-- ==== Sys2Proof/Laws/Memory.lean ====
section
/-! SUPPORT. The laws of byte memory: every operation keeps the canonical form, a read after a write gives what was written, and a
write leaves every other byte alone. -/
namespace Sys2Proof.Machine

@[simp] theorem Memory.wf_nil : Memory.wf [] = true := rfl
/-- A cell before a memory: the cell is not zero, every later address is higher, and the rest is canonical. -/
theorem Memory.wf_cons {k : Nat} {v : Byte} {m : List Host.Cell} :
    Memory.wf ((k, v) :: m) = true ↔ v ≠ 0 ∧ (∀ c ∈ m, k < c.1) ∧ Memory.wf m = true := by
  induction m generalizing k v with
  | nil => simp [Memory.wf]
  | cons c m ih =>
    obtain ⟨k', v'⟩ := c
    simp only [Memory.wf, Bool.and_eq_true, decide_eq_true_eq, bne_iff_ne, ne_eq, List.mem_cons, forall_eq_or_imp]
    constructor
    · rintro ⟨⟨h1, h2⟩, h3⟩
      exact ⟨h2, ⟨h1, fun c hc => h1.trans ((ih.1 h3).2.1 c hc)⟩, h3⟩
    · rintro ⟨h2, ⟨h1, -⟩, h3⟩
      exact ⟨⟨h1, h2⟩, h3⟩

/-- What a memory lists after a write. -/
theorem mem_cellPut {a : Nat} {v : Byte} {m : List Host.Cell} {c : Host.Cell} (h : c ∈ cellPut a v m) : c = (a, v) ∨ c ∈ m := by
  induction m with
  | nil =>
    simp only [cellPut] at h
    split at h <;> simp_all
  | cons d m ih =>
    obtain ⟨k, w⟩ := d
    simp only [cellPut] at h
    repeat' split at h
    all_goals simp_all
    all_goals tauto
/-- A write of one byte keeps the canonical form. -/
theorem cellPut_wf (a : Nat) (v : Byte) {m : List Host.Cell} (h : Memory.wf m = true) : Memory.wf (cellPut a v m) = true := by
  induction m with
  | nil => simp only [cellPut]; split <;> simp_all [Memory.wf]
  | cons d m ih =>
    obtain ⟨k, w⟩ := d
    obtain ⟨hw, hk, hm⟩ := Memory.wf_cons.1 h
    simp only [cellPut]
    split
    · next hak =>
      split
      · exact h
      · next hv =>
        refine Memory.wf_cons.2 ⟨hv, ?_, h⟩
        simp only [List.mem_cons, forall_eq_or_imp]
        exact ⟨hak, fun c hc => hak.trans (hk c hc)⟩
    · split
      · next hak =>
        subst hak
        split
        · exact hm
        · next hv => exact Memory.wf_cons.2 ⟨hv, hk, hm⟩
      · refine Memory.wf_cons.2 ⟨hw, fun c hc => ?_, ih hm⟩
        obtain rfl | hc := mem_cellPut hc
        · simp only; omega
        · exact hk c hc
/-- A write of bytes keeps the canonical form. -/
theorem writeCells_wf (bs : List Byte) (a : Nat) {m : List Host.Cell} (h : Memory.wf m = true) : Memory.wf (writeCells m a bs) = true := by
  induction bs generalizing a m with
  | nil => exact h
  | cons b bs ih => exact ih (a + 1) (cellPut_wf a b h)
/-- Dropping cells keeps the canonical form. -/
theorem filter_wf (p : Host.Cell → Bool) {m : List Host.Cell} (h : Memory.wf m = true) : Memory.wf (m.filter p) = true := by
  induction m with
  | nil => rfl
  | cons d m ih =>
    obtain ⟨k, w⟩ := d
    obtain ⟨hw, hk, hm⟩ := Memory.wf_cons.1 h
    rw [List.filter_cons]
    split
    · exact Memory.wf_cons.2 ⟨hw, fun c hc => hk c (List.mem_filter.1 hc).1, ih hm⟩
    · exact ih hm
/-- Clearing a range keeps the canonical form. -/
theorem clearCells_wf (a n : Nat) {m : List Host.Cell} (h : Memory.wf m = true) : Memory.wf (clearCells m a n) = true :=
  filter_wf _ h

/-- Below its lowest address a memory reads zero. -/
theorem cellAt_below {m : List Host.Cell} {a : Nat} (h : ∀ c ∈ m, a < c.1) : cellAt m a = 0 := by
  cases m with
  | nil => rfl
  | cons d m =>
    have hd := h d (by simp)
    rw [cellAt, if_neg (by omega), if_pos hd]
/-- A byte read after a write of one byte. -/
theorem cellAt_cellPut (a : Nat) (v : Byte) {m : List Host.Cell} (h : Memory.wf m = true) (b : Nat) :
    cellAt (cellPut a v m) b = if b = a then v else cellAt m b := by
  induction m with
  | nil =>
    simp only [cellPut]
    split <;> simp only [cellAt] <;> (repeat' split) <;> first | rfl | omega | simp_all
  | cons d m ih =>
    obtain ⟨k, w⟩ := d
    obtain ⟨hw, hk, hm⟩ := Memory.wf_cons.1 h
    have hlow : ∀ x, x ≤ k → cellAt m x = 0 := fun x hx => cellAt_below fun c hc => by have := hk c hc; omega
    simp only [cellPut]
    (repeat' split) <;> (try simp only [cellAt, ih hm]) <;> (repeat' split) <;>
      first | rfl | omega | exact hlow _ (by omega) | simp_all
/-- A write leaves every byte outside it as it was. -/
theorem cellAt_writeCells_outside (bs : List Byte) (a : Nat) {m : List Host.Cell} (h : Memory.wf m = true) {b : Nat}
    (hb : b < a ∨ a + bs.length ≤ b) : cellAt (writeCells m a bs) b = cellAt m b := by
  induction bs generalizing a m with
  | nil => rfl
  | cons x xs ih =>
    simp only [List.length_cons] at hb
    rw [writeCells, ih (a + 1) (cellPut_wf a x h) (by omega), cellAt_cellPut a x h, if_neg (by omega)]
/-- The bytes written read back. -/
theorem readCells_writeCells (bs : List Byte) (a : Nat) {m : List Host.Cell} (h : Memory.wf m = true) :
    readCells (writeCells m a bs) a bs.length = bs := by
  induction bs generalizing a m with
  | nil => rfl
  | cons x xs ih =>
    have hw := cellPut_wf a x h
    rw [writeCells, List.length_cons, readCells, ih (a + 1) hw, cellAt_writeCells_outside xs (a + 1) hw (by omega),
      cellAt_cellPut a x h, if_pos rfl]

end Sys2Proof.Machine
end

····················

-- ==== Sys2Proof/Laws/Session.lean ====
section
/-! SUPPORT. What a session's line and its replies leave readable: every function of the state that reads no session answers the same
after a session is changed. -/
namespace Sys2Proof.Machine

····················

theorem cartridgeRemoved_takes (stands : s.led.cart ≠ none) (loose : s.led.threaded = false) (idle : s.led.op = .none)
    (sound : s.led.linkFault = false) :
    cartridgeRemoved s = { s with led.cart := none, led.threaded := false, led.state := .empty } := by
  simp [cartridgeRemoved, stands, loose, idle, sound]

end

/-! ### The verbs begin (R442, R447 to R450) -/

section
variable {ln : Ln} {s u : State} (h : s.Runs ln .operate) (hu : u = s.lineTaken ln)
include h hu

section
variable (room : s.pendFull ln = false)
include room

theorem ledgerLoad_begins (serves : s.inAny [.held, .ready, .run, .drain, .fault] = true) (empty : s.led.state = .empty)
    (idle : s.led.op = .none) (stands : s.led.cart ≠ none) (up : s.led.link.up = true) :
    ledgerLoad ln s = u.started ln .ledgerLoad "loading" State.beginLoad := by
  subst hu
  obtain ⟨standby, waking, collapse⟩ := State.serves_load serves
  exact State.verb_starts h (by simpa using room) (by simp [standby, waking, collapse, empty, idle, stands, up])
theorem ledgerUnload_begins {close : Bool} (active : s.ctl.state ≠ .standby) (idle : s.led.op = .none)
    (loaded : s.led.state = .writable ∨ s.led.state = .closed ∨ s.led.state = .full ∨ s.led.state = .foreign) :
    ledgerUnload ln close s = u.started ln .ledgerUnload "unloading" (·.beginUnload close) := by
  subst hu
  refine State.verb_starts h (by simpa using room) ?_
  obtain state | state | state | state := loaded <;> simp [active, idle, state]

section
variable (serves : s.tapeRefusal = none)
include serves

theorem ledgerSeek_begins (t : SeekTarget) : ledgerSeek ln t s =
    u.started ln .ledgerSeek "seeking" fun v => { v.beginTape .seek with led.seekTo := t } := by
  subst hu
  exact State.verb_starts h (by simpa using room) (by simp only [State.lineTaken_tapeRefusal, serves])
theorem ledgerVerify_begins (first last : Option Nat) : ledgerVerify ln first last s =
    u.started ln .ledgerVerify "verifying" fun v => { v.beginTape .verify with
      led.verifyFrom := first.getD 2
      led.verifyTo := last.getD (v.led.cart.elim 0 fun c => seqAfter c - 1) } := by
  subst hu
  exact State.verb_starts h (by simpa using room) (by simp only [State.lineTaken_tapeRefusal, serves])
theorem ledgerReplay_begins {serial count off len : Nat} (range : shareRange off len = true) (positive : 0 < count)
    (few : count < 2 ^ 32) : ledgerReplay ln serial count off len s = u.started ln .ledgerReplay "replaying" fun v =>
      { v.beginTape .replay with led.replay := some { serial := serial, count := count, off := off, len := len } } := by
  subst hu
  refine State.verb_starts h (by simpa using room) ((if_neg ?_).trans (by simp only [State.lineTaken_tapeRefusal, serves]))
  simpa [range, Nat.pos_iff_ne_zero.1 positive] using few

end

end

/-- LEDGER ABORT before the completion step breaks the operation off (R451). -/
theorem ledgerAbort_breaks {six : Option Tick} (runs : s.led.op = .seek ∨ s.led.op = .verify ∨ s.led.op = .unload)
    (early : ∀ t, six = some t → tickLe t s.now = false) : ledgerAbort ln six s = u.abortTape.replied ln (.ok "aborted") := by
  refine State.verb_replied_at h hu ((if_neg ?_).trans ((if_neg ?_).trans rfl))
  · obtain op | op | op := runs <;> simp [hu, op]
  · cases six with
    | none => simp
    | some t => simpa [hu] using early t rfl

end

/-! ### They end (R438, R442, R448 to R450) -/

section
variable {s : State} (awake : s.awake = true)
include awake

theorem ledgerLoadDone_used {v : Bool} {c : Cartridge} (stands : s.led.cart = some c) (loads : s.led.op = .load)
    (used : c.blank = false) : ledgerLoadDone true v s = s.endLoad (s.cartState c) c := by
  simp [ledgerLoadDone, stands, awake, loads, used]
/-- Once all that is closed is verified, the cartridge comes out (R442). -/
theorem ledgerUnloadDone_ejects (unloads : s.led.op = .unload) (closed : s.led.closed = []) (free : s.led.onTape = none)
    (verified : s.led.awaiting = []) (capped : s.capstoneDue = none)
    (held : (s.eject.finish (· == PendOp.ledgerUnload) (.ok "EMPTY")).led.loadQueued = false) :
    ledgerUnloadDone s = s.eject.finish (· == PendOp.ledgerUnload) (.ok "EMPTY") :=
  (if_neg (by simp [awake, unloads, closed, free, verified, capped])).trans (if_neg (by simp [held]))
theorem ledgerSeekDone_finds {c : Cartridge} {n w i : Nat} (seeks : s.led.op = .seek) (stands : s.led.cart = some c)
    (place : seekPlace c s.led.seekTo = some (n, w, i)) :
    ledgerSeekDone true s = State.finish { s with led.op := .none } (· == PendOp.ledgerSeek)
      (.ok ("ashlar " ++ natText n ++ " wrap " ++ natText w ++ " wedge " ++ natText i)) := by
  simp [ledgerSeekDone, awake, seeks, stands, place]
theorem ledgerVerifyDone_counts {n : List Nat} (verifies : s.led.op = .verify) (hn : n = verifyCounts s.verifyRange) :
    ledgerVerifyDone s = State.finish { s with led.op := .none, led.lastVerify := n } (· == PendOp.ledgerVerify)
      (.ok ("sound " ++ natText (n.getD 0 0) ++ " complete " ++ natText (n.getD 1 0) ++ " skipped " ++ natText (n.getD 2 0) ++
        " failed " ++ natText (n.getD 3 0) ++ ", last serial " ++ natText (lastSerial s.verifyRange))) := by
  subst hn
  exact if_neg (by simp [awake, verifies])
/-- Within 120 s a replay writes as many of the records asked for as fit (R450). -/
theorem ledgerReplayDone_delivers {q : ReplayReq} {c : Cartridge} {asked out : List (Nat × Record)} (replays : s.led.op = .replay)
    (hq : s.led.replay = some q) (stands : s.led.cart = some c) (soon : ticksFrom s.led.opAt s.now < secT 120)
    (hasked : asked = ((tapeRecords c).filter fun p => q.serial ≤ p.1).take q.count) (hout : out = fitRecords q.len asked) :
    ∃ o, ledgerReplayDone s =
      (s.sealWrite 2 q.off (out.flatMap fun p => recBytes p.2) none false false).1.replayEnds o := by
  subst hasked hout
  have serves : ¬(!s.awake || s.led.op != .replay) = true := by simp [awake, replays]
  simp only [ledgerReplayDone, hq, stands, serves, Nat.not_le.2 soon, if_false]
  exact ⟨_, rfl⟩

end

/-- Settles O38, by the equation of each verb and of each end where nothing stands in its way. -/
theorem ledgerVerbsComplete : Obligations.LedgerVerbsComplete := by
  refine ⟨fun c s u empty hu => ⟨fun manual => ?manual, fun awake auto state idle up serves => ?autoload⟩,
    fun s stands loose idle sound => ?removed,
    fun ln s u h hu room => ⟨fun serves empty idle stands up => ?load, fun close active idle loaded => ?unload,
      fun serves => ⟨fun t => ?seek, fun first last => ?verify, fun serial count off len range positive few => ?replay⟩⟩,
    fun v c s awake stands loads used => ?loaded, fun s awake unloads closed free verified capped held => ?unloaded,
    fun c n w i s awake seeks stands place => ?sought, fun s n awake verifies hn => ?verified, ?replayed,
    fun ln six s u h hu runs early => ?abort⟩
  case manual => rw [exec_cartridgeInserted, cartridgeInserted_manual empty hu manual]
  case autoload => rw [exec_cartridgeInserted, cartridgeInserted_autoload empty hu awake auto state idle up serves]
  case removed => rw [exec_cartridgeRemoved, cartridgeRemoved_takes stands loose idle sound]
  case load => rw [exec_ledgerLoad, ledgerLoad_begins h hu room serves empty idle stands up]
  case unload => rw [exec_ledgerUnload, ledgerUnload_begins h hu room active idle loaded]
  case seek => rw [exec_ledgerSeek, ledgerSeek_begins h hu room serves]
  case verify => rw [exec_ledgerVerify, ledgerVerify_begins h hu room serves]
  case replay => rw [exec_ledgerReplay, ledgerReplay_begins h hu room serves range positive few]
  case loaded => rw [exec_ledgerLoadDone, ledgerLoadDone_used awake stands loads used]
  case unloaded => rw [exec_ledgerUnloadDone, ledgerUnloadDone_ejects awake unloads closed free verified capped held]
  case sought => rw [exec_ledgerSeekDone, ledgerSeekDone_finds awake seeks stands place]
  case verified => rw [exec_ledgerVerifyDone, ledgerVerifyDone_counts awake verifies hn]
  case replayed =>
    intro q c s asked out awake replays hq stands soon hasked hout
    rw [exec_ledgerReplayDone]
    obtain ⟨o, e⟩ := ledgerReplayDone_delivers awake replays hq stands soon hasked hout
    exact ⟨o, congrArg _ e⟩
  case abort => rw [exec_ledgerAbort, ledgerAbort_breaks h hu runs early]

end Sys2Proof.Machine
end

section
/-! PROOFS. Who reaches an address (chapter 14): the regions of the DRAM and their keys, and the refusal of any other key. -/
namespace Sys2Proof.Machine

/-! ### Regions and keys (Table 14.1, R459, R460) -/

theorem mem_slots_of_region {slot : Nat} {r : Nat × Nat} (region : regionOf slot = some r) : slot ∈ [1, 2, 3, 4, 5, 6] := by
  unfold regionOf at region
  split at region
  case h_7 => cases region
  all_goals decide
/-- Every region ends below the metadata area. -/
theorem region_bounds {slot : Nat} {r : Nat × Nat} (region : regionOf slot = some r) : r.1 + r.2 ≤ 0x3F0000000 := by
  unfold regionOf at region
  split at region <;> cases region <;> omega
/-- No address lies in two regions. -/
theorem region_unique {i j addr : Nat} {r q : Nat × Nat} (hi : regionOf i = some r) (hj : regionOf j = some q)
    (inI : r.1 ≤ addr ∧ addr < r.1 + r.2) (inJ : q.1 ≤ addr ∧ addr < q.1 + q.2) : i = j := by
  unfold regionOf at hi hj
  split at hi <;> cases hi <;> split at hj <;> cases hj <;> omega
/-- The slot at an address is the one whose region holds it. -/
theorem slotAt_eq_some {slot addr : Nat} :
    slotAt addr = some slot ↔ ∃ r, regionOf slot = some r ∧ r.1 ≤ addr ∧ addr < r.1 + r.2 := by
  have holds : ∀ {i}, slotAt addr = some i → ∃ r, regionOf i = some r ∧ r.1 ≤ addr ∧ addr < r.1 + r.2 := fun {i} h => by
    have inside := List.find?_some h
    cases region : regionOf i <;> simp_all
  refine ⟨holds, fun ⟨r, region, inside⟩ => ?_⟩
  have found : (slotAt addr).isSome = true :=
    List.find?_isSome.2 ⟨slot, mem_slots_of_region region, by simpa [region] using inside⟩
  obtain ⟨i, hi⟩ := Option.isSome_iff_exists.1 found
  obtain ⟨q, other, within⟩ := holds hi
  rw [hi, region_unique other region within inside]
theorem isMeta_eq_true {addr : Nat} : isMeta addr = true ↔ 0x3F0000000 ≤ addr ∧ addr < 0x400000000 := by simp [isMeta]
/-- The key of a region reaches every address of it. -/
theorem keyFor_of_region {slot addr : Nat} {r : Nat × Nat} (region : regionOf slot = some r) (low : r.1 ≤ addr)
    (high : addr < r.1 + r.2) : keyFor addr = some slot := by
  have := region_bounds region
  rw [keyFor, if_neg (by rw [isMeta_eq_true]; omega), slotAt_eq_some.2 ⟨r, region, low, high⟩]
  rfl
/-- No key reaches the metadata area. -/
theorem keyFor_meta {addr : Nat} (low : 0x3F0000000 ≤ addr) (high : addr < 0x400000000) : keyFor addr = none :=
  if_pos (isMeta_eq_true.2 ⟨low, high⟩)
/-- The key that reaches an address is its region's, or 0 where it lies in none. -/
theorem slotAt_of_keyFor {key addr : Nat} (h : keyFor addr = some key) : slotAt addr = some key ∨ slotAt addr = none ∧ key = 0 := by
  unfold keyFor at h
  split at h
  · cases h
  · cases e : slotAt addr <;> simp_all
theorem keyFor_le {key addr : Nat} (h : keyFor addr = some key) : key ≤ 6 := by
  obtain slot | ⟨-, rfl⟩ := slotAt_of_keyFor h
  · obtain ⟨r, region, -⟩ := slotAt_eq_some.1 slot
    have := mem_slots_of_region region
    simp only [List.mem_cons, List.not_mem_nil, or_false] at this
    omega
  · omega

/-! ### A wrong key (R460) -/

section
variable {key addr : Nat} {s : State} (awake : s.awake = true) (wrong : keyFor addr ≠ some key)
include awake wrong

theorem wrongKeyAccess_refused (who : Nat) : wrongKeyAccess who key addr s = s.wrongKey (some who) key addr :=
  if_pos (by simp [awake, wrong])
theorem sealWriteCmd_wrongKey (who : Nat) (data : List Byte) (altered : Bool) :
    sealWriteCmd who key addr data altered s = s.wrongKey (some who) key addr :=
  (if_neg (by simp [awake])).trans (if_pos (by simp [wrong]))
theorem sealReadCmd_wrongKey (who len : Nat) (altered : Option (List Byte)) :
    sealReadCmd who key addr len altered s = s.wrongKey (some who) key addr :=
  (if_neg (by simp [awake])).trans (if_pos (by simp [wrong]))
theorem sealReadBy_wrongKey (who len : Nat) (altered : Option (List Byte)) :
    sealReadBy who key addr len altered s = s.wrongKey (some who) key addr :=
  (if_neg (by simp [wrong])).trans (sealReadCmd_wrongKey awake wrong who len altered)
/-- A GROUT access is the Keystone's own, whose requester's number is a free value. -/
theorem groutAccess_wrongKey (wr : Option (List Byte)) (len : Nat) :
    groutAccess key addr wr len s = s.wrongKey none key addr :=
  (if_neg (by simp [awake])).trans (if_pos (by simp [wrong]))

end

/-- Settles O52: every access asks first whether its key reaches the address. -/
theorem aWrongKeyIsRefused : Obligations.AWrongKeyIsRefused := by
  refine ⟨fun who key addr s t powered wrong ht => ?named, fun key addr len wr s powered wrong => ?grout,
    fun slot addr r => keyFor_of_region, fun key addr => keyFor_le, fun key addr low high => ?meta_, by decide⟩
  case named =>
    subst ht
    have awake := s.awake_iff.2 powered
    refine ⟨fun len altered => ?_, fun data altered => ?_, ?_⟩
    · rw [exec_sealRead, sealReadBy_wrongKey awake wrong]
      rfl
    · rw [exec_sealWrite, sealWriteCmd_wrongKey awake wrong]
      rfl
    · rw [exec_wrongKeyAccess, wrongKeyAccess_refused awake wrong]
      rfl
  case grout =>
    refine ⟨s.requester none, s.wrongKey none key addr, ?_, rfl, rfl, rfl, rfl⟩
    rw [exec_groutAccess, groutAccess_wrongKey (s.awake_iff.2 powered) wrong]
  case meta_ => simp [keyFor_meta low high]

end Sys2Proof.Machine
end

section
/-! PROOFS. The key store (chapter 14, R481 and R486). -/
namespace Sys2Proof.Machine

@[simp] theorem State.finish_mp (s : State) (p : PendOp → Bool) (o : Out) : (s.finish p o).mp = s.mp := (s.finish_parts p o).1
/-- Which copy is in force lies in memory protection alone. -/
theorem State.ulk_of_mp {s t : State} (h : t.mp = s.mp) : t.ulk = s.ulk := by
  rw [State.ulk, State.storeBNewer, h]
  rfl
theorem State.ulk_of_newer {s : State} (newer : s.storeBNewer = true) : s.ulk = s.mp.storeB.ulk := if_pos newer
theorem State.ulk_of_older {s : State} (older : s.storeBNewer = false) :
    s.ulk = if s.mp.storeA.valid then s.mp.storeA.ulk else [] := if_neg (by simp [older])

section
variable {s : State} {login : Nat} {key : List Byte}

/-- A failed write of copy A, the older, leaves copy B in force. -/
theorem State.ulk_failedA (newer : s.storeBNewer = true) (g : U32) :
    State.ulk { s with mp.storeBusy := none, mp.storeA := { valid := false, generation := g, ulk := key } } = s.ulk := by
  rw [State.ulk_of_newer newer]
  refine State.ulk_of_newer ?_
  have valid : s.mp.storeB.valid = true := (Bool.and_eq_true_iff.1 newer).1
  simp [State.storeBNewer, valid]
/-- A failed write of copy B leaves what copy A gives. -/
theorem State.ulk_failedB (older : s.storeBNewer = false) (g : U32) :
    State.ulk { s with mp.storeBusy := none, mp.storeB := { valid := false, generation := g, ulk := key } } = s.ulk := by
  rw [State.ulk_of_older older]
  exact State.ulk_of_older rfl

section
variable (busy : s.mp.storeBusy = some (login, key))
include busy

····················

> [Activity]
Your task is to restate, word for word, only those lines above that fall between the line holding "theorem cartridgeRemoved_takes (stands" and the line holding "u.started ln .ledgerSeek", inclusive.

> [Task solution]
theorem cartridgeRemoved_takes (stands : s.led.cart ≠ none) (loose : s.led.threaded = false) (idle : s.led.op = .none)
    (sound : s.led.linkFault = false) :
    cartridgeRemoved s = { s with led.cart := none, led.threaded := false, led.state := .empty } := by
  simp [cartridgeRemoved, stands, loose, idle, sound]

end

/-! ### The verbs begin (R442, R447 to R450) -/

section
variable {ln : Ln} {s u : State} (h : s.Runs ln .operate) (hu : u = s.lineTaken ln)
include h hu

section
variable (room : s.pendFull ln = false)
include room

theorem ledgerLoad_begins (serves : s.inAny [.held, .ready, .run, .drain, .fault] = true) (empty : s.led.state = .empty)
    (idle : s.led.op = .none) (stands : s.led.cart ≠ none) (up : s.led.link.up = true) :
    ledgerLoad ln s = u.started ln .ledgerLoad "loading" State.beginLoad := by
  subst hu
  obtain ⟨standby, waking, collapse⟩ := State.serves_load serves
  exact State.verb_starts h (by simpa using room) (by simp [standby, waking, collapse, empty, idle, stands, up])
theorem ledgerUnload_begins {close : Bool} (active : s.ctl.state ≠ .standby) (idle : s.led.op = .none)
    (loaded : s.led.state = .writable ∨ s.led.state = .closed ∨ s.led.state = .full ∨ s.led.state = .foreign) :
    ledgerUnload ln close s = u.started ln .ledgerUnload "unloading" (·.beginUnload close) := by
  subst hu
  refine State.verb_starts h (by simpa using room) ?_
  obtain state | state | state | state := loaded <;> simp [active, idle, state]

section
variable (serves : s.tapeRefusal = none)
include serves

theorem ledgerSeek_begins (t : SeekTarget) : ledgerSeek ln t s =
    u.started ln .ledgerSeek "seeking" fun v => { v.beginTape .seek with led.seekTo := t } := by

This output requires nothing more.